Adam menghentikan langkahnya seketika, dan menghela napas panjang.

"Sepertinya kalau saya nggak salah ingat, tadi ada yang minta ditraktir makan bakso kan."

Jawaban yang sebenarnya tidak nyambung sama sekali, namun ia terpaksa mengalihkannya.

"Ayok, sebelum saya berubah pikiran."

Dibelakangnya Freeya mengerucutkan bibirnya, namun meski begitu kakinya tetap bergerak mengikuti kemana suaminya pergi.

Adam berhenti tepat didepan sebuah kios bakso yang cukup besar, dengan bangunan yang cukup unik, karena keseluruhannya terbuat dari kayu jati yang diberi warna pelitur darkmahony.

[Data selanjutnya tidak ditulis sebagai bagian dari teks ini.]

-- ==== Sys2Proof/Machine/Assembler.lean ====
section
/-! DEFINITION. The assembler of R92 and the pseudo-commands of R93: a line of text to the port and the submission it stands for.
No step of the block uses it; it says which submission a written command is. -/

namespace Sys2Proof.Machine

/-! ## Commands and their words -/

/-- A command as it is written, its numbers of any size (R92), with the two pseudo-commands of R93. -/
inductive AsmCommand where
  | acquire
  | takeBus
  | run
  /-- AD0 or AD1. -/
  | bind (asel : BitVec 1)
  | transact (addr : Nat) (ws : List Nat) (rlen : Nat)
  | readReg (addr reg : Nat)
  | writeReg (addr reg val : Nat)
  | readId
  | readRange
  | readSample
  /-- START_MEAS addr, ws. -/
  | startMeas (addr : Nat) (ws : List Nat)
  /-- FETCH addr, m. -/
  | fetch (addr m : Nat)
  deriving DecidableEq, Repr

/-- The field of w bits that holds n, if n fits it (R92). -/
def asField (w n : Nat) : Option (BitVec w) := if n < 2 ^ w then some (BitVec.ofNat w n) else none

/-- The bytes of a write list, if every one fits a byte. -/
def asBytes : List Nat → Option (List Byte)
  | [] => some []
  | n :: ns =>
    match asField 8 n, asBytes ns with
    | some b, some bs => some (b :: bs)
    | _, _ => none

/-- TRANSACT addr, ws, rlen: refused when an operand does not fit its field or the lengths break R81. -/
def assembleTransact (c : Config) (addr : Nat) (ws : List Nat) (rlen : Nat) : Option Submission :=
  match asField 7 addr, asBytes ws, asField 8 ws.length, asField 8 rlen with
  | some a, some bs, some n, some m =>
    if (Instr.transact a n m).wf c then some ⟨encode (.transact a n m), bs⟩ else none
  | _, _, _, _ => none

/-- The word and data lane of a written command; none when the assembler refuses it (R92, R93). -/
def assemble (c : Config) : AsmCommand → Option Submission
  | .acquire => some ⟨encode .acquire, []⟩
  | .takeBus => some ⟨encode .takeBus, []⟩
  | .run => some ⟨encode .run, []⟩
  | .bind a => some ⟨encode (.bind a), []⟩
  | .transact addr ws rlen => assembleTransact c addr ws rlen
  | .readReg addr reg =>
    match asField 7 addr, asField 8 reg with
    | some a, some r => some ⟨encode (.readReg a r), []⟩
    | _, _ => none
  | .writeReg addr reg val =>
    match asField 7 addr, asField 8 reg, asField 8 val with
    | some a, some r, some v => some ⟨encode (.writeReg a r v), []⟩
    | _, _, _ => none
  | .readId => some ⟨encode .readId, []⟩
  | .readRange => some ⟨encode .readRange, []⟩
  | .readSample => some ⟨encode .readSample, []⟩
  | .startMeas addr ws => assembleTransact c addr ws 0
  | .fetch addr m => assembleTransact c addr [] m

/-! ## Text -/

/-- A token of a line. -/
inductive Token where
  | word (cs : List Char)
  | num (n : Nat)
  | comma
  | lbrack
  | rbrack
  | colon
  deriving DecidableEq, Repr

/-- The value of a digit in a base up to 16. -/
def digitValue (base : Nat) (ch : Char) : Option Nat :=
  let v :=
    if '0'.toNat ≤ ch.toNat ∧ ch.toNat ≤ '9'.toNat then ch.toNat - '0'.toNat
    else if 'a'.toNat ≤ ch.toNat ∧ ch.toNat ≤ 'f'.toNat then ch.toNat - 'a'.toNat + 10
    else if 'A'.toNat ≤ ch.toNat ∧ ch.toNat ≤ 'F'.toNat then ch.toNat - 'A'.toNat + 10
    else 16
  if v < base then some v else none

/-- A non-empty run of digits, most significant first, after the value read so far. -/
def readDigits (base : Nat) (soFar : Nat) : List Char → Option Nat
  | [] => some soFar
  | ch :: cs =>
    match digitValue base ch with
    | some v => readDigits base (soFar * base + v) cs
    | none => none

/-- A number, hexadecimal with 0x or decimal (R92). -/
def readNumber : List Char → Option Nat
  | '0' :: 'x' :: ch :: cs => readDigits 16 0 (ch :: cs)
  | ch :: cs => readDigits 10 0 (ch :: cs)
  | [] => none

/-- The token of a run of word characters: a number when it begins with a digit. -/
def wordToken (cs : List Char) : Option Token :=
  match cs with
  | [] => none
  | ch :: _ => if (digitValue 10 ch).isSome then (readNumber cs).map .num else some (.word cs)

/-- The characters of names and numbers. -/
def isWordChar (ch : Char) : Bool := ch.isAlphanum || ch == '_'

/-- The punctuation marks; a blank is none of them. -/
def punctuation (ch : Char) : Option (List Token) :=
  if ch = ',' then some [.comma]
  else if ch = '[' then some [.lbrack]
  else if ch = ']' then some [.rbrack]
  else if ch = ':' then some [.colon]
  else if ch = ' ' then some []
  else none

/-- The tokens of a line; run is the word read so far, last character first. -/
def tokens (run : List Char) : List Char → Option (List Token)
  | [] => if run = [] then some [] else (wordToken run.reverse).map fun t => [t]
  | ch :: cs =>
    if isWordChar ch then tokens (ch :: run) cs
    else
      match punctuation ch, tokens [] cs with
      | some ps, some ts => if run = [] then some (ps ++ ts) else (wordToken run.reverse).map fun t => t :: (ps ++ ts)
      | _, _ => none

/-- The numbers after the first one of a list, up to its closing bracket. -/
def listTail : List Token → Option (List Nat × List Token)
  | .rbrack :: ts => some ([], ts)
  | .comma :: .num n :: ts => (listTail ts).map fun (ns, rest) => (n :: ns, rest)
  | _ => none

/-- A bracketed list of numbers. -/
def readList : List Token → Option (List Nat × List Token)
  | .lbrack :: .rbrack :: ts => some ([], ts)
  | .lbrack :: .num n :: ts => (listTail ts).map fun (ns, rest) => (n :: ns, rest)
  | _ => none

/-- TRANSACT's and START_MEAS's operands: an address and a list, and what follows. -/
def readAddrList : List Token → Option (Nat × List Nat × List Token)
  | .num a :: .comma :: ts => (readList ts).map fun (ws, rest) => (a, ws, rest)
  | _ => none

/-- The command of a line after its port prefix (R92, R93). -/
def readCommand : List Token → Option AsmCommand
  | .word m :: ts =>
    if m = "ACQUIRE".toList then (if ts = [] then some .acquire else none)
    else if m = "TAKE_BUS".toList then (if ts = [] then some .takeBus else none)
    else if m = "RUN".toList then (if ts = [] then some .run else none)
    else if m = "READ_ID".toList then (if ts = [] then some .readId else none)
    else if m = "READ_RANGE".toList then (if ts = [] then some .readRange else none)
    else if m = "READ_SAMPLE".toList then (if ts = [] then some .readSample else none)
    else if m = "BIND".toList then
      (if ts = [.word "AD0".toList] then some (.bind 0#1)
       else if ts = [.word "AD1".toList] then some (.bind 1#1) else none)
    else if m = "READ_REG".toList then
      match ts with
      | [.num a, .comma, .num r] => some (.readReg a r)
      | _ => none
    else if m = "WRITE_REG".toList then
      match ts with
      | [.num a, .comma, .num r, .comma, .num v] => some (.writeReg a r v)
      | _ => none
    else if m = "FETCH".toList then
      match ts with
      | [.num a, .comma, .num n] => some (.fetch a n)
      | _ => none
    else if m = "TRANSACT".toList then
      match readAddrList ts with
      | some (a, ws, [.comma, .num n]) => some (.transact a ws n)
      | _ => none
    else if m = "START_MEAS".toList then
      match readAddrList ts with
      | some (a, ws, []) => some (.startMeas a ws)
      | _ => none
    else none
  | _ => none

/-- The port prefix M: or P<h>:, which may be left out (R92). -/
def readPrefix : List Token → Option (Option PortRef × List Token)
  | .word ['M'] :: .colon :: ts => some (some .m, ts)
  | .word ('P' :: ch :: cs) :: .colon :: ts =>
    match readDigits 10 0 (ch :: cs) with
    | some n => if h : n < 16 then some (some (.handle ⟨n, h⟩), ts) else none
    | none => none
  | ts => some (none, ts)

/-- One line of R92: the port it names, if any, and the submission it stands for; none when the assembler refuses it. -/
def assembleLine (c : Config) (line : List Char) : Option (Option PortRef × Submission) :=
  match tokens [] line with
  | none => none
  | some ts =>
    match readPrefix ts with
    | none => none
    | some (q, rest) =>
      match readCommand rest with
      | none => none
      | some a =>
        match assemble c a with
        | none => none
        | some sub => some (q, sub)

end Sys2Proof.Machine
end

"Pak, baksonya dua porsi ya." ujar Adam pada sipenjual yang tengah sibuk meracik bumbu untuk pelanggan lain yang sudah memesan lebih dulu.

Ia menoleh menatap Freeya yang masih berdiri disampingnya.

"Mau campur atau nggak?"

"Campur saja mas, banyakin tauge nya ya.''

"Yasudah, akan saya pesankan! sekarang kamu cari tempat duduk yang nyaman, nanti saya menyusul."

"Iya mas."

Tak sampai sepuluh menit, Adam datang menghampirinya dengan dua mangkuk bakso yang ia bawa menggunakan nampan, kemudian duduk berhadapan dengan Freeya.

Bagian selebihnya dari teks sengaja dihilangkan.